Respectability may be overrated, but credibility is not, and we really don’t want to blow it.

I very much agree with the strategy of moving slowly to conserve credibility.

The policy of stating what you mean is also very good for credibility. It is foreign to most public discourse, in which speaking to persuade rather than inform is the norm. I hope that a statement like

“we come from an intellectual tradition in which speaking to inform rather than persuade is the norm. Exaggerating one’s claims might help in the short term, but it will cost credibility and confuse everyone in the longer term. So we try to say just what we believe, and try to point to our reasons for believing it so that everyone can judge for themselves.”

I’m not sure how useful that would be, but my perception is that many people have some affinity for truth and rationality, so making that foundational claim and then trying to follow it may be appealing and be taken seriously by enough people to matter.

Working within that aspirational goal, I think it’s important to practice epistemic modesty.

From what I’ve seen of the public discourse, overstating one’s certainty of the dangers of AGI and the difficulty of alignment is a substantial drain on the credibility of the movement.

It is both more reasonable and more effective to say “alignment might be very difficult, so we should have a very sound safety case before actually building agentic systems smarter than humans” rather than exaggerating our collective knowledge by saying “if we build it we all die”. Saying that and exaggerating our certainty opens up a line of distracting counterattack in which the “doomers” are mocked for either foolishly overestimating their knowledge, or overstating their case as a deliberate deception.

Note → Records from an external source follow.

-- ==== Sys2Proof/Machine/Operands.lean ====
section
/-!
DEFINITION. The quantities commands compute from their operands: a descriptor's derived sizes (`00_scope.md` rule R15),
a row's blocks (`41_row_append.md` rules R123 to R128), the packing of bytes into response words (`20_memory.md` rule
R54) and the operand shorthands of `30_encoding.md` rule R87. All of it is exact arithmetic on natural numbers (rules
R11, R127).
-/

namespace Sys2Proof.Machine

/-! ### Derived quantities of a descriptor -/

/-- `n = w * h * 64`, the plane's length in bytes (rules R15, R104). -/
def planeBytes (w h : Half) : Nat := w.toNat * h.toNat * 64

/-- `blockCount = w * v`: blocks in one MCU row (rules R15, R123). -/
def Desc.blockCount (d : Desc) : Nat := d.gridWidth.toNat * d.verticalSamplingFactor.toNat

/-- `lineStride = w * 8`: bytes in one plane line (rules R15, R123). -/
def Desc.lineStride (d : Desc) : Nat := d.gridWidth.toNat * 8

/-- `rowBytes = blockCount * 64`: the coefficients of one MCU row, and the cursor's step (rules R15, R123). -/
def Desc.rowBytes (d : Desc) : Nat := d.blockCount * 64

/-- The plane length of a descriptor (rule R15). -/
def Desc.planeBytes (d : Desc) : Nat := Machine.planeBytes d.gridWidth d.gridHeight

/-! ### The blocks of a row -/

/-- `x = (b mod w) * 8` (rule R124). -/
def blockX (w b : Nat) : Nat := b % w * 8

/-- `y = (b div w) * 8` (rule R124). -/
def blockY (w b : Nat) : Nat := b / w * 8

/-- `base(b) = cursor + y * lineStride + x` (rule R126). -/
def blockBase (w cur b : Nat) : Nat := cur + blockY w b * (w * 8) + blockX w b

/-- The plane offset of output position `k` of block `b`: block row `k div 8`, block column `k mod 8` (rules R126,
R128). -/
def sampleOffset (w cur b k : Nat) : Nat := blockBase w cur b + k / 8 * (w * 8) + k % 8

/-- `c[64b .. 64b+64)`, position `j` from `c[64b + j]` with no reordering (rules R125, R129). -/
def blockCoefs (c : List Coef) (b : Nat) : CoefBlock := Vector.ofFn fun j => c.getD (64 * b + j.val) 0#16

/-- The block that holds the sample `rel` bytes into a row, of planes `w` blocks wide: rule R124 read backwards. -/
def blockAt (w rel : Nat) : Nat := rel / (w * 8) / 8 * w + rel % (w * 8) / 8

/-- The output position of that sample in its block: rule R128 read backwards. -/
def positionAt (w rel : Nat) : Fin 64 := ⟨rel / (w * 8) % 8 * 8 + rel % (w * 8) % 8, by omega⟩

/-! ### Response packing -/

/-- Four bytes in one word, byte 0 in bits 7 to 0 (rules R54, R82, R150). -/
def packBytes (b0 b1 b2 b3 : Byte) : Word := b3 ++ b2 ++ b1 ++ b0

/-- Byte `j` of a word, for `j` in 0 to 3 (rule R54). -/
def byteOfWord (w : Word) (j : Nat) : Byte := w.extractLsb' (8 * j) 8

/-- `L[31:0]` (rule R82). -/
def lengthLow (len : Offset) : Word := len.extractLsb' 0 32

/-- `zext_32(L[39:32])` (rule R82). -/
def lengthHigh (len : Offset) : Word := (len.extractLsb' 32 8).zeroExtend 32

/-! ### Operand shorthands -/

/-- `flat(q)`: 64 copies of `q` (rule R87). -/
def flatTable (q : BitVec 16) : QTable := Vector.replicate 64 q

/-- `zeros(n)`: `n` zero coefficients (rule R87). -/
def zeroCoefs (n : Nat) : List Coef := List.replicate n 0#16

/-- `dc(d)`: one block, `d` and then 63 zeros (rule R87). -/
def dcBlock (d : Coef) : List Coef := d :: List.replicate 63 0#16

end Sys2Proof.Machine
end

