-- ==== Sys2Proof/Machine/Registry.lean ====
section
/-!
DEFINITION. The component slot registry's command, START (`40_slot_registry.md` rules R100 to R110).
-/

namespace Sys2Proof.Machine

/-- The slot a successful START leaves (rule R104): a fresh zero plane, cursor 0, the descriptor and the table by value,
and an open session. -/
def startedSlot (w h : Half) (v : BitVec 8) (qt : QTable) : Slot :=
  { cursor := 0#40
    buffer := Plane.zeros (planeBytes w h)
    desc := some { gridWidth := w, gridHeight := h, verticalSamplingFactor := v }
    qt := some qt
    active := true }

/-- START (rule R104): its three checks in order (rule R103), then the slot's new session. -/
def startNext (idx : Index) (w h : Half) (v : BitVec 8) (qt : QTable) (s : State) : State :=
  match s.slot? idx with
  | none => s.raise .invalidIndex opStart idx
  | some sl =>
    if sl.buffer.len ≠ 0#40 then s.raise .slotBusy opStart idx
    else if exceedsCapacity s.planeBytesMax (planeBytes w h) then s.raise .capacityExceeded opStart idx
    else (s.setSlot idx (startedSlot w h v qt)).respond [statusWord .ok opStart idx]

/-- START always gives a next state: the new session, or the error of the first check that fails. -/
def execStart (idx : Index) (w h : Half) (v : BitVec 8) (qt : QTable) (s : State) :
    Host.Outcome State Fault Refusal :=
  .next (startNext idx w h v qt s)

end Sys2Proof.Machine
end

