-- ==== Sys2Proof/Laws/Exec.lean ====
section
/-!
SUPPORT. What a command can do, said once: if `exec` answers a next state, the command failed a check and only raised
that error, or it was accepted and the next state is the one its rule gives. Every law about commands goes through
`exec_cases`.
-/

namespace Sys2Proof.Machine

/-- The command passes its checks on slot `sl`, and `t` is the state it leaves (rules R104, R132, R150). -/
def Accepted (i : Instr) (s : State) (sl : Slot) (t : State) : Prop :=
  match i with
  | .start idx w h v qt =>
    sl.buffer.len = 0#40 ∧ exceedsCapacity s.planeBytesMax (planeBytes w h) = false ∧
      t = (s.setSlot idx (startedSlot w h v qt)).respond [statusWord .ok opStart idx]
  | .appendRow idx c =>
    ∃ d qt, sl.active = true ∧ sl.desc = some d ∧ sl.qt = some qt ∧ c.length = d.rowBytes ∧
      sl.cursor.toNat + d.rowBytes ≤ sl.buffer.len.toNat ∧
      t = (s.setSlot idx (appendedSlot idct d qt c sl)).respond [statusWord .ok opAppendRow idx]
  | .getResult idx =>
    t = (s.setSlot idx (drainedSlot sl)).respond (dataResponse opGetResult idx sl.buffer)

/-- Everything a command that answers a next state can have done (rules R104, R132, R150, R165). -/
theorem exec_cases {i : Instr} {s t : State} (h : exec i s = .next t) :
    (∃ e, e ≠ Status.ok ∧ t = s.raise e i.op i.idx) ∨ ∃ sl, s.slot? i.idx = some sl ∧ Accepted i s sl t := by
  cases i with
  | start idx w hh v qt =>
    simp only [exec, execStart, startNext, Host.Outcome.next.injEq] at h
    cases hs : s.slot? idx with
    | none => exact .inl ⟨.invalidIndex, by decide, by simpa [hs] using h.symm⟩
    | some sl =>
      rw [hs] at h
      by_cases hb : sl.buffer.len = 0#40
      · by_cases hc : exceedsCapacity s.planeBytesMax (planeBytes w hh) = true
        · exact .inl ⟨.capacityExceeded, by decide, by simpa [hb, hc] using h.symm⟩
        · simp only [Bool.not_eq_true] at hc
          refine .inr ⟨sl, hs, hb, hc, ?_⟩
          simpa [hb, hc] using h.symm
      · exact .inl ⟨.slotBusy, by decide, by simpa [hb] using h.symm⟩
  | appendRow idx c =>
    simp only [exec, execAppendRow, appendRowWith] at h
    cases hs : s.slot? idx with
    | none => exact .inl ⟨.invalidIndex, by decide, by simpa [hs] using h.symm⟩
    | some sl =>
      simp only [hs] at h
      cases ha : sl.active with
      | false => exact .inl ⟨.notStarted, by decide, by simpa [ha] using h.symm⟩
      | true =>
        simp only [ha, Bool.true_eq_false, if_false] at h
        cases hd : sl.desc with
        | none => simp [hd] at h
        | some d =>
          cases hq : sl.qt with
          | none => simp [hd, hq] at h
          | some qt =>
            simp only [hd, hq, appendToSession, Host.Outcome.next.injEq] at h
            by_cases hl : c.length = d.rowBytes
            · by_cases hb : sl.buffer.len.toNat < sl.cursor.toNat + d.rowBytes
              · exact .inl ⟨.outOfBounds, by decide, by simpa [hl, hb] using h.symm⟩
              · refine .inr ⟨sl, hs, d, qt, ha, hd, hq, hl, by omega, ?_⟩
                simpa [hl, hb] using h.symm
            · exact .inl ⟨.rowLengthMismatch, by decide, by simpa [hl] using h.symm⟩
  | getResult idx =>
    simp only [exec, execGetResult, getResultNext, Host.Outcome.next.injEq] at h
    cases hs : s.slot? idx with
    | none => exact .inl ⟨.invalidIndex, by decide, by simpa [hs] using h.symm⟩
    | some sl =>
      rw [hs] at h
      exact .inr ⟨sl, hs, h.symm⟩

/-- An accepted command writes one slot, its own, and sends a response that begins with its OK status word; nothing
else changes (rules R28, R29, R41). -/
theorem Accepted.next_eq {i : Instr} {s t : State} {sl : Slot} (h : Accepted i s sl t) :
    ∃ sl' ws, t = (s.setSlot i.idx sl').respond (statusWord .ok i.op i.idx :: ws) := by
  cases i with
  | start idx w hh v qt => exact ⟨_, [], h.2.2⟩
  | appendRow idx c =>
    obtain ⟨d, qt, -, -, -, -, -, ht⟩ := h
    exact ⟨_, [], ht⟩
  | getResult idx => exact ⟨_, _, h⟩

/-- What no command touches, and what only an error does. -/
theorem exec_frame {i : Instr} {s t : State} (h : exec i s = .next t) :
    t.cmdPort = s.cmdPort ∧ t.resetIn = s.resetIn ∧ t.planeBytesMax = s.planeBytesMax ∧
      t.slots.length = s.slots.length ∧ ∀ j, j ≠ i.idx → t.slot? j = s.slot? j := by
  rcases exec_cases h with ⟨e, -, rfl⟩ | ⟨sl, -, ha⟩
  · simp
  · obtain ⟨sl', ws, rfl⟩ := ha.next_eq
    exact ⟨rfl, rfl, rfl, by simp, fun j hj => by simpa using State.slot?_setSlot_of_ne s hj sl'⟩

/-- The only stop of a command: an APPEND_ROW on an active slot without a descriptor or a table. -/
theorem exec_not_next {i : Instr} {s : State} (h : ∀ t, exec i s ≠ .next t) :
    ∃ idx c sl, i = .appendRow idx c ∧ s.slot? idx = some sl ∧ sl.active = true ∧ (sl.desc = none ∨ sl.qt = none) ∧
      exec i s = .fault .activeWithoutSession := by
  cases i with
  | start idx w hh v qt => exact absurd rfl (h _)
  | getResult idx => exact absurd rfl (h _)
  | appendRow idx c =>
    simp only [exec, execAppendRow, appendRowWith] at h ⊢
    cases hs : s.slot? idx with
    | none => exact absurd (by simp [hs]; rfl) (h _)
    | some sl =>
      simp only [hs] at h ⊢
      cases ha : sl.active with
      | false => exact absurd (by simp [ha]; rfl) (h _)
      | true =>
        refine ⟨idx, c, sl, rfl, hs, ha, ?_⟩
        simp only [ha, Bool.true_eq_false, if_false] at h ⊢
        cases hd : sl.desc with
        | none => exact ⟨.inl rfl, by simp⟩
        | some d =>
          cases hq : sl.qt with
          | none => exact ⟨.inr rfl, by simp⟩
          | some qt => exact absurd (by simp only [hd, hq]; rfl) (h _)

/-! ### Acceptance, command by command -/

theorem exec_start_ok {idx : Index} {w h : Half} {v : BitVec 8} {qt : QTable} {s : State} {sl : Slot}
    (hs : s.slot? idx = some sl) (hl : sl.buffer.len = 0#40)
    (hc : exceedsCapacity s.planeBytesMax (planeBytes w h) = false) :
    exec (.start idx w h v qt) s =
      .next ((s.setSlot idx (startedSlot w h v qt)).respond [statusWord .ok opStart idx]) := by
  simp only [exec, execStart, startNext, hs, hl, hc]
  rfl

theorem exec_appendRow_ok {idx : Index} {c : List Coef} {s : State} {sl : Slot} {d : Desc} {qt : QTable}
    (hs : s.slot? idx = some sl) (ha : sl.active = true) (hd : sl.desc = some d) (hq : sl.qt = some qt)
    (hl : c.length = d.rowBytes) (hb : sl.cursor.toNat + d.rowBytes ≤ sl.buffer.len.toNat) :
    exec (.appendRow idx c) s =
      .next ((s.setSlot idx (appendedSlot idct d qt c sl)).respond [statusWord .ok opAppendRow idx]) := by
  simp only [exec, execAppendRow, appendRowWith, hs, ha, hd, hq, appendToSession]
  rw [if_neg (by simp), if_neg (by simpa using hl), if_neg (by omega)]

theorem exec_getResult_ok {idx : Index} {s : State} {sl : Slot} (hs : s.slot? idx = some sl) :
    exec (.getResult idx) s =
      .next ((s.setSlot idx (drainedSlot sl)).respond (dataResponse opGetResult idx sl.buffer)) := by
  simp only [exec, execGetResult, getResultNext, hs]

/-- The cursor of an accepted row is exact: 40 bits hold it (rule R127). -/
theorem cursor_appendedSlot {t : CoefBlock → QTable → SampleBlock} {d : Desc} {qt : QTable} {c : List Coef} {sl : Slot}
    (hb : sl.cursor.toNat + d.rowBytes ≤ sl.buffer.len.toNat) :
    (appendedSlot t d qt c sl).cursor.toNat = sl.cursor.toNat + d.rowBytes := by
  have := sl.buffer.len.isLt
  simp only [appendedSlot, BitVec.toNat_ofNat]
  exact Nat.mod_eq_of_lt (by omega)

/-! ### What a command depends on -/

/-- A command depends on its own slot and the capacity alone (rule R28): on two states that agree there, it raises the
same error, or writes the same slot and sends the same response. -/
theorem exec_congr {i : Instr} {s s' t : State} (hc : s.planeBytesMax = s'.planeBytesMax)
    (hs : s.slot? i.idx = s'.slot? i.idx) (he : exec i s = .next t) :
    (∃ e, e ≠ Status.ok ∧ t = s.raise e i.op i.idx ∧ exec i s' = .next (s'.raise e i.op i.idx)) ∨
      ∃ sl sl' ws, s.slot? i.idx = some sl ∧ t = (s.setSlot i.idx sl').respond ws ∧
        exec i s' = .next ((s'.setSlot i.idx sl').respond ws) ∧ Accepted i s sl t := by
  cases i with
  | start idx w h v qt =>
    simp only [exec, execStart, startNext, Host.Outcome.next.injEq, Instr.idx_start] at he hs ⊢
    rw [← hs, ← hc]
    cases hx : s.slot? idx with
    | none => simp only [hx] at he ⊢; exact .inl ⟨_, by decide, he.symm, rfl⟩
    | some sl =>
      simp only [hx] at he ⊢
      split at he
      · rename_i h1; rw [if_pos h1]; exact .inl ⟨_, by decide, he.symm, rfl⟩
      · rename_i h1; rw [if_neg h1]
        split at he
        · rename_i h2; rw [if_pos h2]; exact .inl ⟨_, by decide, he.symm, rfl⟩
        · rename_i h2; rw [if_neg h2]
          exact .inr ⟨sl, _, _, rfl, he.symm, rfl, by simpa using h1, by simpa using h2, he.symm⟩
  | appendRow idx c =>
    simp only [exec, execAppendRow, appendRowWith, Instr.idx_appendRow] at he hs ⊢
    rw [← hs]
    cases hx : s.slot? idx with
    | none => simp only [hx, Host.Outcome.next.injEq] at he ⊢; exact .inl ⟨_, by decide, he.symm, rfl⟩
    | some sl =>
      simp only [hx] at he ⊢
      cases ha : sl.active with
      | false => simp [ha] at he ⊢; exact .inl ⟨_, by decide, he.symm, rfl⟩
      | true =>
        simp only [ha, Bool.true_eq_false, if_false] at he ⊢
        cases hd : sl.desc with
        | none => simp [hd] at he
        | some d =>
          cases hq : sl.qt with
          | none => simp [hd, hq] at he
          | some qt =>
            simp only [hd, hq, appendToSession, Host.Outcome.next.injEq] at he ⊢
            split at he
            · rename_i h1; rw [if_pos h1]; exact .inl ⟨_, by decide, he.symm, rfl⟩
            · rename_i h1; rw [if_neg h1]
              split at he
              · rename_i h2; rw [if_pos h2]; exact .inl ⟨_, by decide, he.symm, rfl⟩
              · rename_i h2; rw [if_neg h2]
                exact .inr ⟨sl, _, _, rfl, he.symm, rfl, d, qt, ha, hd, hq, by simpa using h1, by omega, he.symm⟩
  | getResult idx =>
    simp only [exec, execGetResult, getResultNext, Host.Outcome.next.injEq, Instr.idx_getResult] at he hs ⊢
    rw [← hs]
    cases hx : s.slot? idx with
    | none => simp only [hx] at he ⊢; exact .inl ⟨_, by decide, he.symm, rfl⟩
    | some sl => simp only [hx] at he ⊢; exact .inr ⟨sl, _, _, rfl, he.symm, rfl, he.symm⟩

end Sys2Proof.Machine
end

It should be quite adequate and vastly more credible to say “if we build it without knowing, humanity may well not survive for long. And the people building it will not stop in time to know if it’s safe, if we do not demand they proceed safely. Move fast and break things is an exciting motto, but it isn’t a reasonable way to approach the next stage of evolution.”

And that does not exceed our true collective epistemic uncertainty. I have my own informed and developed opinion about the likely difficulty of alignment. But looking at the range of expert opinions, I feel it is most fair and modest to say we do not yet know.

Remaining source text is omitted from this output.